Dan checked up and down the airport corridor. A few restaurants and sports-bars had been open since sunrise. “Nothing here really appeals to me.”
“A bag of chips? Some gum?”
“No, no.” Dan sighed and looked outside. “A cinnamon bun sounds good.”
“Oh? Where do you see them? I’ll buy three, so Jay and I can have one.”
He pointed out the window. Across the street from the airport, through a foggy veil, a diner served breakfast until noon. They advertised cinnamon buns dripping with thick white icing. “Here, let me give you some cash.”

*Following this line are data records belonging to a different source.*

-- ==== Sys2Proof/Machine/Bank.lean ====
section
/-! DEFINITION. Banks (R187 to R207, R357, R358): the pool, attaching and detaching, hand-over, notices, revocation, rings, and what an
open control transaction stages of them (R350, R351). -/

namespace Sys2Proof.Machine

/-! ## Holders (R193) -/

/-- The key of a context as a holder. -/
def holderKey (c : Nat) (sup : Bool) : Nat := 2 * c + b2n sup

/-- The key of a save area as a holder (R348). -/
def areaKey (a : Nat) : Nat := 8418 + a

/-- The region that an attached bank is charged to: that of its earliest attachment. -/
def recharge (b : Bank) : Bank := { b with charge := match b.holders with | h :: _ => h.2 | [] => b.charge }

/-- A context's region. -/
def rcbOf (x : Ctx) : Option Nat := x.region.map (·.rcb)

/-- An attachment is added to a bank. -/
def holdBy (gb key : Nat) (rcb : Option Nat) (s : State) : State :=
  let b := bankAt s gb
  setBank s gb (recharge { b with cond := .attached, holders := b.holders.filter (fun h => h.1 != key) ++ [(key, rcb)] })

/-- An attachment ends. -/
def dropHolder (gb key : Nat) (s : State) : State :=
  let b := bankAt s gb
  setBank s gb (recharge { b with holders := b.holders.filter fun h => h.1 != key })

/-- Writes an entry of a context's table. -/
def putEntry (c : Nat) (sup : Bool) (slot : Nat) (e : Entry) (s : State) : State :=
  let x := ctxOf s c sup
  setCtxOf s c sup { x with attach := if e = {} then tdel x.attach slot else tset x.attach slot e }

/-! ## Reservations of open groups (R351) -/

/-- The live groups: of each context of each core. -/
def liveTxs (s : State) : List (Nat × Tx) :=
  s.cores.flatMap fun p => [(p.1, p.2.user.tx), (p.1, p.2.sup.tx)].filterMap fun q =>
    q.2.bind fun t => if t.abort = 0 then some (q.1, t) else none

/-- The staged actions that stand. -/
def liveActs (s : State) : List (Nat × TxKind) :=
  (liveTxs s).flatMap fun p => (p.2.acts.filter fun a => a.status == 0).map fun a => (p.1, a.kind)

/-- Whether a bank of the pool is reserved by a staged ATT. -/
def bankReserved (s : State) (gb : Nat) : Bool :=
  (liveActs s).any fun p => match p.2 with | .att req b => bits req 7 6 == 0 && bankOf p.1 b == gb | _ => false

/-- Whether a slot of a core's user table is reserved by a staged hand-over. -/
def slotReserved (s : State) (c slot : Nat) : Bool :=
  (liveActs s).any fun p => match p.2 with | .hand r => r.target == c && r.tslot == slot | _ => false

/-- The inbox entries reserved at a core by staged messages. -/
def inboxReserved (s : State) (c : Nat) : Nat :=
  ((liveActs s).filter fun p => match p.2 with | .send m _ => m.target == c | _ => false).length

/-- A group aborts for a lost reservation where it holds one at a core (R353). -/
def Ctx.loseAt (c : Nat) (x : Ctx) : Ctx :=
  match x.tx with
  | some t =>
    if t.abort = 0 && t.acts.any (fun a => a.status == 0 && (match a.kind with | .hand r => r.target == c | .send m _ => m.target == c | _ => false))
    then { x with tx := some { t with abort := 2 } } else x
  | none => x

/-- The reservations at a core's user context are lost: it is saved or killed. -/
def loseReservations (c : Nat) (s : State) : State :=
  { s with cores := s.cores.map fun p => (p.1, { p.2 with user := p.2.user.loseAt c, sup := p.2.sup.loseAt c }) }

/-- Stages an action (R351): K[d] takes STAGED and the index; a ninth is misuse, and an aborted group stages nothing (R353). -/
def stageAct (d : BitVec 6) (kind : TxKind) (status bank : Nat) (s : State) : State :=
  let x := cx s
  match x.tx with
  | some t =>
    let a : TxAct := { kind := kind, reg := d.toNat, status := status, bank := bank, pc := x.pc }
    finish (putNat d (21 + fld t.acts.length 24) (setCx s { x with tx := some { t with acts := t.acts ++ [a] } }))
  | none => s

/-- An action inside a group before its own checks: none where it may go on to be staged. -/
def txBlocked (d : BitVec 6) (t : Tx) (s : State) : Option State :=
  if t.abort ≠ 0 then some (finish (putNat d 22 s))
  else if 8 ≤ t.acts.length then some (trapWord 0x0A s) else none

/-! ## The pool (R187, R196) -/

/-- Whether a bank identifier of a cluster is common. -/
def isCommon (s : State) (cl b : Nat) : Bool := (tget s.clusters cl {}).en && (commonBanks s cl).contains b

/-- Whether an identifier is attachable: in service and not common. -/
def attachable (s : State) (cl b : Nat) : Bool := (bankAt s (512 * cl + b)).cond != .out && !isCommon s cl b

/-- The free banks of a cluster's pool that may be placed: none that is marked for retirement (R355). -/
def freeBanks (s : State) (cl : Nat) : List Nat :=
  let common := if (tget s.clusters cl {}).en then commonBanks s cl else []
  (List.range 512).filter fun b => (bankAt s (512 * cl + b)).cond == .free && !(bankAt s (512 * cl + b)).marked && !common.contains b &&
    !bankReserved s (512 * cl + b)

/-- The distance of a bank from a core (R3, R187): in its quad, in its group, elsewhere. -/
def bankDistance (c b : Nat) : Nat := if b / 32 = c / 4 % 16 then 0 else if b / 128 = c / 16 % 4 then 1 else 2

/-- The bank that the pool gives to a core (R196): the nearest, the lowest at each distance. -/
def freshBank (s : State) (c cl : Nat) : Option Nat :=
  let l := freeBanks s cl
  (l.find? fun b => bankDistance c b == 0).orElse fun _ => (l.find? fun b => bankDistance c b == 1).orElse fun _ => l.head?

/-- The banks of a cluster charged to a region (R193). -/
def chargedBanks (s : State) (cl rcb : Nat) : Nat :=
  ((List.range 512).filter fun b =>
    let k := bankAt s (512 * cl + b)
    k.charge == some rcb && (match k.cond with | .attached => true | .parked _ _ => true | .frozen => true | _ => false)).length

/-- The effective BANKBUD of a region, read afresh (R66). -/
def bankBudget (s : State) (rcb : Nat) : Nat := effField (rcbChain s 4 rcb) 1 185 176

/-- Whether a region may be charged `n` more banks in a cluster: one with no region has no check. -/
def withinBudget (s : State) (cl n : Nat) (rcb : Option Nat) : Bool :=
  match rcb with
  | some r => chargedBanks s cl r + n ≤ bankBudget s r
  | none => true

/-- A bank of a cluster, or its striped window, has been in use until now (R119). -/
def touchCluster (cl : Nat) (s : State) : State :=
  let k := cluster s cl
  match k.power with
  | .on => setCluster s cl { k with idleSince := s.elapsed }
  | _ => s

/-- A bank returns to the pool (R196): it is scrubbed, its ring and its write trace ring are discarded. -/
def returnBank (gb : Nat) (s : State) : State :=
  let b := bankAt s gb
  send (.bankScrubDone gb) (setBank (touchCluster (gb / 512) s) gb { cond := .scrubbing, marked := b.marked })

/-! ## Notices (R202, R357) -/

/-- A notice is put behind a context's inbox items. -/
def notify (c : Nat) (sup : Bool) (n : InboxItem) (s : State) : State :=
  let x := ctxOf s c sup
  setCtxOf s c sup { x with inbox := x.inbox ++ [n] }

/-- The slots at which a context expects a bank. -/
def expects (x : Ctx) (bank : Nat) : List Nat :=
  (x.attach.filter fun p => !p.2.valid && p.2.st == 1 && p.2.bank == bank).map (·.1)

/-- A context that expects a bank gets a revoked notice for each such slot, and its expectation is cleared. -/
def Ctx.revoked (bank cause src srcSlot : Nat) (x : Ctx) : Ctx :=
  { x with attach := (expects x bank).foldl tdel x.attach
           inbox := x.inbox ++ (expects x bank).map fun slot => .notice 2 slot bank src srcSlot cause }

/-- The 32 bits of an entry (R192). -/
def entryWord (e : Entry) : Nat :=
  fld e.hslot 26 + fld e.hcore 20 + fld e.rpol 18 + fld e.st 16 + fld e.perm 12 + fld e.cls 10 + fld (b2n e.valid) 9 + e.bank

/-- A saved context that expects a bank gets its revoked notice, and its area holds the expectation no more (R191, R202, R347). -/
def revokeSaved (cl bank cause src srcSlot : Nat) (s : State) (p : Nat × Nat × Ctx) : State :=
  let (a, o, x) := p
  if clusterOf o ≠ some cl ∨ (expects x bank).isEmpty then s
  else
    let s := (expects x bank).foldl (fun s slot =>
      if homeRead s (a + 0xC80 + 4 * slot) 4 = entryWord (entry x slot) then homeWriteNat s (a + 0xC80 + 4 * slot) 4 0 else s) s
    { s with areas := tset s.areas a (o, x.revoked bank cause src srcSlot) }

/-- Every context of a cluster that expects a bank, but one that is named, gets a revoked notice: the saved contexts among them. -/
def revokeNotices (cl bank cause src srcSlot : Nat) (but : Option (Nat × Bool)) (s : State) : State :=
  let one (sup : Bool) (s : State) (c : Nat) : State :=
    if but = some (c, sup) then s else setCtxOf s c sup ((ctxOf s c sup).revoked bank cause src srcSlot)
  s.areas.foldl (revokeSaved cl bank cause src srcSlot) ((clusterCores cl).foldl (fun s c => one true (one false s c) c) s)

/-! ## Draining (R200, R206) -/

/-- Whether an element of a binding lies in a slot. -/
def streamIn (slot : Nat) (wide : Bool) (t : Stream) : Bool :=
  { t with pos := 0 }.touches wide t.count (32768 * slot) (32768 * slot + 32768)

/-- Whether a queued vector command has a stream or a mask stream bound in a slot. -/
def vectorIn (x : Ctx) (slot : Nat) (v : VCmd) : Bool :=
  let st (dst : Bool) (n : Nat) : Bool := match tfind x.streams n with | some t => streamIn slot (v.wide dst t.fmt) t | none => false
  v.uses.rd.any (st false) || v.uses.wr.any (st true) || (List.range 8).any fun n =>
    v.namesMask n &&
      (match tfind x.masks n with | some t => { t with pos := 0 }.touches t.count (32768 * slot) (32768 * slot + 32768) | none => false)

/-- Whether a copy that has not completed names the bank at a slot. -/
def copyBusy (c : Nat) (sup : Bool) (x : Ctx) (slot : Nat) : Bool :=
  x.cq.any (copyIn true c sup slot) || x.copies.any fun p => copyIn true c sup slot p.cmd

/-- Whether another context's copy that has not completed names the bank at a slot of core `c`'s user table (R233). -/
def copiedBy (c slot : Nat) (x : Ctx) : Bool := x.cq.any (copyIn false c false slot) || x.copies.any fun p => copyIn false c false slot p.cmd

/-- Whether a copy of any other context, a saved one among them, names the bank at a slot of a context's table. -/
def copiedElsewhere (s : State) (c : Nat) (sup : Bool) (slot : Nat) : Bool :=
  !sup && ((s.cores.any fun p => (p.1 != c && copiedBy c slot p.2.user) || copiedBy c slot p.2.sup) || s.areas.any fun p => copiedBy c slot p.2.2)

/-- Whether every earlier access and command of the context that might reach the bank at a slot is done (R200 step 2). -/
def drained (s : State) (c : Nat) (sup : Bool) (slot : Nat) : Bool :=
  let x := ctxOf s c sup
  !x.vq.any (vectorIn x slot) && !x.mq.any (matrixIn slot) && x.fills.isEmpty && !x.mstores.any (fun p => matrixIn slot p.cmd) &&
    !copyBusy c sup x slot &&
    (ctxAccesses s c sup).all fun a => match a.dest with | .bank k u la _ => !(k == c && u == sup && la / 32768 == slot) | _ => true

/-- Whether a stream binding or a copy uses a ring (R200, R206): a copy of any context, whatever way it names the bank. -/
def ringBusy (s : State) (c : Nat) (sup : Bool) (slot : Nat) : Bool :=
  let x := ctxOf s c sup
  x.streams.any (fun p => streamIn slot false p.2) || copyBusy c sup x slot || copiedElsewhere s c sup slot

/-! ## ATT (R197) -/

/-- What ATT's request comes to: the status, the bank concerned, and the entry to write. -/
structure AttRes where
  status : Nat
  bank : Nat
  entry : Entry
deriving DecidableEq, Repr

/-- Whether a context's table attaches a bank as shared, and its tag matches (R77, R197). -/
def sharesBank (p : Option (Nat × Nat)) (bank : Nat) (x : Ctx) : Bool :=
  (x.attach.any fun q => q.2.valid && q.2.bank == bank && q.2.cls == 1) && tenantOk p x

/-- Whether some context of a cluster holds a bank as shared with a matching tag: a saved one among them, whose banks stay attached to it
(R191). -/
def joinable (s : State) (cl bank : Nat) (p : Option (Nat × Nat)) : Bool :=
  ((clusterCores cl).any fun c => sharesBank p bank (core s c).user || sharesBank p bank (core s c).sup) ||
    s.areas.any fun q => clusterOf q.2.1 == some cl && sharesBank p bank q.2.2 &&
      (bankAt s (512 * cl + bank)).holders.any fun h => h.1 == areaKey q.1

/-- The checks of ATT (R197). A shared bank with 64 attachments is not in the state required (R193; DESIGN CHOICE, entry 102). -/
def attCheck (s : State) (c : Nat) (sup : Bool) (a kb : Nat) : AttRes :=
  let x := ctxOf s c sup
  let slot := bits a 5 0
  let mode := bits a 7 6
  let perm := bits a 11 8
  let cl := bits a 13 12
  let pol := bits a 15 14
  let e := entry x slot
  let attr : Entry := { hslot := bits a 27 22, hcore := bits a 21 16, rpol := pol, perm := perm, valid := true }
  let no (status bank : Nat) : AttRes := ⟨status, bank, {}⟩
  match clusterOf c with
  | none => no 3 0
  | some k =>
    if pol = 3 ∨ (mode ≠ 3 ∧ 2 ≤ cl) then no 8 0
    else if mode = 3 then
      if e.valid ∧ e.st = 0 then ⟨0, e.bank, { attr with perm := e.perm &&& perm, cls := e.cls, bank := e.bank }⟩ else no 10 0
    else if e.valid ∨ e.st ≠ 0 ∨ (!sup && slotReserved s c slot) then no 2 0
    else if mode = 0 then
      match freshBank s c k with
      | none => no 3 0
      | some b => if withinBudget s k 1 (rcbOf x) then ⟨0, b, { attr with cls := cl, bank := b }⟩ else no 4 0
    else if mode = 1 then
      if (bankAt s (512 * k + kb)).holders.any (fun h => h.1 == holderKey c sup) then no 2 kb
      else if !joinable s k kb (tenantOf x) then no 7 kb
      else if 64 ≤ (bankAt s (512 * k + kb)).holders.length then no 3 kb
      else ⟨0, kb, { attr with cls := 1, bank := kb }⟩
    else if attachable s k kb then ⟨0, kb, { st := 1, bank := kb }⟩ else no 3 kb

/-- The effect of an ATT whose checks passed. -/
def attApply (c : Nat) (sup : Bool) (a : Nat) (r : AttRes) (s : State) : State :=
  let s := putEntry c sup (bits a 5 0) r.entry s
  if bits a 7 6 < 2 then holdBy (bankOf c r.bank) (holderKey c sup) (rcbOf (ctxOf s c sup)) s else s

/-- ATT (R197, R351). -/
def execAtt (d a b : BitVec 6) (s : State) : Out :=
  let c := s.cur
  let sup := onSup s
  let v := rn s a
  let kb := bits (rn s b) 8 0
  match (cx s).tx with
  | some t =>
    match txBlocked d t s with
    | some t => .next t
    | none =>
      let r := attCheck s c sup v kb
      .next (stageAct d (.att v r.bank) r.status r.bank s)
  | none =>
    let r := attCheck s c sup v kb
    .next (doneStatus d r.status r.bank (if r.status = 0 then attApply c sup v r s else s))

/-! ## DET (R198) -/

/-- A context's attachment of a bank ends (R198): the bank returns to the pool with its last attachment, and those who expect it learn so. -/
def endAttachment (c : Nat) (sup : Bool) (slot cause : Nat) (s : State) : State :=
  let e := entry (ctxOf s c sup) slot
  let gb := bankOf c e.bank
  let s := dropHolder gb (holderKey c sup) (putEntry c sup slot {} s)
  if (bankAt s gb).holders.isEmpty then revokeNotices (c / 64) e.bank cause c slot (some (c, sup)) (returnBank gb s) else s
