/-- The arrival of a BAR whose operands are legal and whose release is done. -/
def arriveAt (d : BitVec 6) (key n : Nat) (s : State) : State :=
  let me := (s.cur, onSup s)
  let region := rcbOf (cx s)
  match tfind s.barriers key with
  | none =>
    let s := { s with barriers := tset s.barriers key { n := n, region := region, arrived := [me], released := n == 1 } }
    waitIn 17 (.bar key d.toNat) (if n = 1 then send (.barrierLeave key) s else s)
  | some b =>
    if b.released then wait 17 s
    else if b.n ≠ n ∨ b.region ≠ region then finish (putNat d 14 s)
    else
      let full := b.arrived.length + 1 == n
      let s := { s with barriers := tset s.barriers key { b with arrived := b.arrived ++ [me], released := full } }
      waitIn 17 (.bar key d.toNat) (if full then send (.barrierLeave key) s else s)

/-- BAR (R314): inside a group it is misuse (R350). -/
def execBar (d a : BitVec 6) (s : State) : Out :=
  let v := rn s a
  let sc := bits v 1 0
  let id := bits v 5 2
  let n := bits v 14 8
  if (cx s).tx.isSome then .next (trapWord 0x0A s)
  else
    match (cx s).waiting with
    | some (.bar _ _) => .next (wait 17 s)
    | _ =>
      if sc = 3 ∨ barrierCount sc ≤ id ∨ n = 0 ∨ 64 < n ∨ (clusterOf s.cur).isNone then .next (finish (putNat d 8 s))
      else releasing (sc + 1) (fun s => .next (arriveAt d (barrierKey s.cur sc id) n s)) s

/-- The participants leave, each with its index. -/
def leaveAll (key : Nat) : Nat → List (Nat × Bool) → State → State
  | _, [], s => s
  | i, (c, sup) :: t, s =>
    let s := match (ctxOf s c sup).waiting with
      | some (.bar k d) => if k = key then completeWord c sup (fun x => setReg x d { val := BitVec.ofNat 128 (fld i 16) }) s else s
      | _ => s
    leaveAll key (i + 1) t s

/-- BARRIER_LEAVE (R314): the barrier is then free for a new episode. -/
def execBarrierLeave (key : Nat) (s : State) : Out :=
  let s := taken (.barrierLeave key) s
  match tfind s.barriers key with
  | some b => if b.released then .next (leaveAll key 0 b.arrived { s with barriers := tdel s.barriers key }) else .next s
  | none => .next s

/-- A context that is saved or killed withdraws its arrival. -/
def withdraw (c : Nat) (sup : Bool) (s : State) : State :=
  match (ctxOf s c sup).waiting with
  | some (.bar key _) =>
    match tfind s.barriers key with
    | some b =>
      if b.released then s
      else
        let l := b.arrived.filter (· != (c, sup))
        { s with barriers := if l.isEmpty then tdel s.barriers key else tset s.barriers key { b with arrived := l } }
    | none => s
  | _ => s

/-! ## Forwarding chains (R316, R317) -/

/-- Whether a length is a multiple of 128 from 128 to 2^21. -/
def chainLen (n : Nat) : Bool := n % 128 == 0 && decide (128 ≤ n) && decide (n ≤ 2 ^ 21)

/-- FOLLOW (R316): inside a group it is misuse (R350). -/
def execFollow (d a b : BitVec 6) (s : State) : Out :=
  let x := cx s
  let v := rn s a
  let addr := bits v 31 0
  let len := bits v 63 32
  let bar := bits (rn s b) 17 16
  if x.tx.isSome then .next (trapWord 0x0A s)
  else if addr % 128 ≠ 0 ∨ !chainLen len ∨ bar = 0 then .next (finish (putNat d 8 s))
  else if 4 ≤ x.resv.length then .next (finish (putNat d 13 s))
  else
    .next (finish (putNat d 0 (setCx s { x with resv := x.resv ++ [{ addr := addr, len := len, tag := bits (rn s b) 15 0, bar := bar }] })))

/-- The halfwords of a chain list. -/
def halfwords : Nat → List Byte → List Nat
  | 0, _ => []
  | n + 1, b => ofBytes (b.take 2) :: halfwords n (b.drop 2)

/-- The lines of a tile, as they go to the first member. -/
def chainLines (l : ChainLine) : Nat → Nat → List Byte → List ChainLine
  | 0, _, _ => []
  | n + 1, off, b => { l with off := off, bytes := b.take 128, last := n == 0 } :: chainLines l n (off + 128) (b.drop 128)

/-- LEAD (R317): inside a group it is misuse (R350). -/
def execLead (d a b : BitVec 6) (s : State) : Out :=
  let x := cx s
  let c := s.cur
  let sup := onSup s
  let v := rn s a
  let src := bits v 31 0
  let len := bits v 63 32
  let list := bits (rn s b) 31 0
  let m := bits (rn s b) 35 32
  if x.tx.isSome then .next (trapWord 0x0A s)
  else if src % 128 ≠ 0 ∨ !chainLen len ∨ m = 0 then .next (finish (putNat d 8 s))
  else if list % 2 ≠ 0 then .next (trapAt 0x10 list s)
  else
    match spanOf s c sup x permR true list (2 * m) with
    | .bad cause va => .next (trapLocal cause va s)
    | .wait => .next (wait 8 s)
    | .ok p =>
      let members := halfwords m (runBytes s p)
      if members.contains c || !members.Nodup then .next (finish (putNat d 8 s))
      else if members.any (fun k => clusterOf k != clusterOf c) then .next (finish (putNat d 1 s))
      else
        match spanOf s c sup x permR true src len with
        | .bad cause va => .next (trapLocal cause va s)
        | .wait => .next (wait 8 s)
        | .ok q =>
          releasing 3 (fun s =>
            let l : ChainLine := { lead := c, sup := sup, reg := d.toNat, tag := bits v 79 64, len := len, off := 0, bytes := [],
                                   members := members, index := 0, failed := none, last := false }
            let lines := chainLines l (len / 128) 0 (runBytes s q)
            let s := { s with flight := s.flight ++ lines.map Event.chainLineArrival }
            .next (finish (pendReg d 8 s))) s

/-- A line goes on to the next member, or the leader learns what became of the chain. -/
def passLine (l : ChainLine) (ok : Bool) (s : State) : State :=
  let failed := if ok then l.failed else if l.failed.isSome then l.failed else some l.index
  match l.members.tail with
  | [] =>
    if l.last ∧ l.reg ≠ 64 then
      deliver l.lead l.sup l.reg (BitVec.ofNat 128 (match failed with | some i => 20 + fld i 8 | none => 0)) s
    else s
  | t => send (.chainLineArrival { l with members := t, index := l.index + 1, failed := failed }) s

/-- The reservation that a line meets: the one its chain has taken, or on the first line one that has the tag. -/
def lineMeets (l : ChainLine) (r : Resv) : Bool :=
  if l.off = 0 then r.tag == l.tag && r.chain.isNone else r.chain == some (l.lead, l.sup) && r.tag == l.tag

/-- A line at a member that holds a reservation for it: performed through the member's table. A line that the table refuses ends the
reservation. -/
def performLine (l : ChainLine) (c : Nat) (sup : Bool) (r : Resv) (rest : List Resv) (s : State) : State :=
  let x := ctxOf s c sup
  let done (s : State) : State := let x := ctxOf s c sup; setCtxOf s c sup { x with resv := rest }
  if r.len < l.len then passLine l false (done s)
  else
    match spanOf s c sup x permW false (r.addr + l.off) 128 with
    | .ok p =>
      let s := addBarrier c sup r.bar 128 (writeRuns l.lead 0 p l.bytes s)
      let x := ctxOf s c sup
      passLine l true (if l.last then done s else setCtxOf s c sup { x with resv := { r with chain := some (l.lead, l.sup) } :: rest })
    | _ => passLine l false (done s)

/-- CHAIN_LINE_ARRIVAL (R317): the lines of a chain come to a member in order; the first waits for a reservation. A member that is being
saved is resident until it is (R152); one that is being killed takes no line (R356). -/
def execChainLineArrival (l : ChainLine) (s : State) : Out :=
  let e : Event := .chainLineArrival l
  let first := s.flight.find? fun f => match f with
    | .chainLineArrival q => q.lead == l.lead && q.sup == l.sup && q.members.head? == l.members.head?
    | _ => false
  if l.members.any (fun c => !isCore c) then .next s
  else if !(first == none || first == some e) then .next s
  else
    match l.members with
    | [] => .next (taken e s)
    | c :: _ =>
      let k := core s c
      match residentOf k with
      | none => .next (passLine l false (taken e s))
      | some sup =>
        if !sup && k.killing then .next (passLine l false (taken e s))
        else
          match takeFirst (lineMeets l) (ctxOf s c sup).resv with
          | some (r, rest) => .next (performLine l c sup r rest (taken e s))
          | none => .next (if l.off = 0 then s else passLine l false (taken e s))

/-! ## Chorus (R126) and block notices (R326) -/

/-- FORWARDED_WORD_ISSUE (R126): the follower takes the word, and its sequencer is the next to move. -/
def execForwardedWordIssue (c : Nat) (s : State) : Out :=
  let s := taken (.forwardedWordIssue c) s
  if !isCore c then .next s else
  let k := core s c
  match k.user.role, k.fwd, k.user.fwdq with
  | .attached _, none, f :: r =>
    if userIssues k && powered k && !k.supOn then
      .next { setCore s c { k with fwd := some f, user := { k.user with fwdq := r, pc := f.pc } } with cur := c, order := [] }
    else .next s
  | _, _, _ => .next s

/-- The payload of a block notice. -/
def blockWord (addr p rank block : Nat) : Word := BitVec.ofNat 128 (block % 2 ^ 32 + fld (rank % 65536) 32 + fld (p % 65536) 48 + fld (addr % 2 ^ 32) 64)

/-- BLOCK_NOTICE_ARRIVAL (R326, R378): the contribution is written to the core's memory, and its notice follows, in rank order; while the
link retrains, its flits wait (R382). -/
def execBlockNoticeArrival (b : BlockNotice) (s : State) : Out :=
  if 4 ≤ b.die ∨ 7 ≤ b.link then .next s else
  let e : Event := .blockNoticeArrival b
  let i := 7 * b.die + b.link
  let q : Bq := tget s.mgmt.bq i {}
  let c := 4096 + 28 * b.die + 4 * b.link + b.block % 4
  let sup := residentSide s c
  let v := tget q.open_ b.block 0
  let later := if s.flight.contains e then s else send e s
  if q.p ≤ b.rank then .next (taken e s)
  else if 3 ≤ b.link && (tget s.mgmt.links (4 * b.die + (b.link - 3)) {}).retraining then .next later
  else if v ≠ 2 * b.rank ∨ (residentOf (core s c)).isNone ∨ !inboxRoom s c sup then .next later
  else
    let size := 2 ^ (q.bs + 7)
    let addr := (q.base + b.rank % 4 * size) % 2 ^ 32
    let s := taken e s
    let s := match spanOf s c sup (ctxOf s c sup) permW false addr size with
      | .ok p => writeRuns c 3 p (b.bytes.take size) s
      | _ => s
    let s := { s with mgmt := { s.mgmt with bq := tset s.mgmt.bq i { q with open_ := tset q.open_ b.block (v + 3) } } }
    .next (notify c sup (.block (blockWord addr q.p b.rank b.block)) s)

end Sys2Proof.Machine
end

“That’s okay! I’ve got enough.” Faith stood and pranced to the escalators. “If JayJay gets here before I’m back, tell him I missed him, okay? And tell him breakfast is on its way.”
As soon as she was out of sight Dan bit one of his fingernails and tore it with his teeth. He tore too hastily, and took more than the white crescent. The skin he exposed under the nail was magenta. He knew the nail would take a week to regrow, and until then the finger would be sore and sensitive. He rubbed the raw area to salt the wound.
If Faith saw the nail she’d throw a fit. Well, no, but she’d coo sympathetically, which was just as bad. Dan jogged to an airport convenience store and bought a pair of black gloves. He didn’t put them on right away; he sat near Jay’s terminal and ate the skin around each of his nails, counting the calluses he removed. Each of his fingertips now wore purple streaks where the skin was thin. When he saw Jay’s plane break through the overcast clouds, he finally put on his gloves to hide his bite marks.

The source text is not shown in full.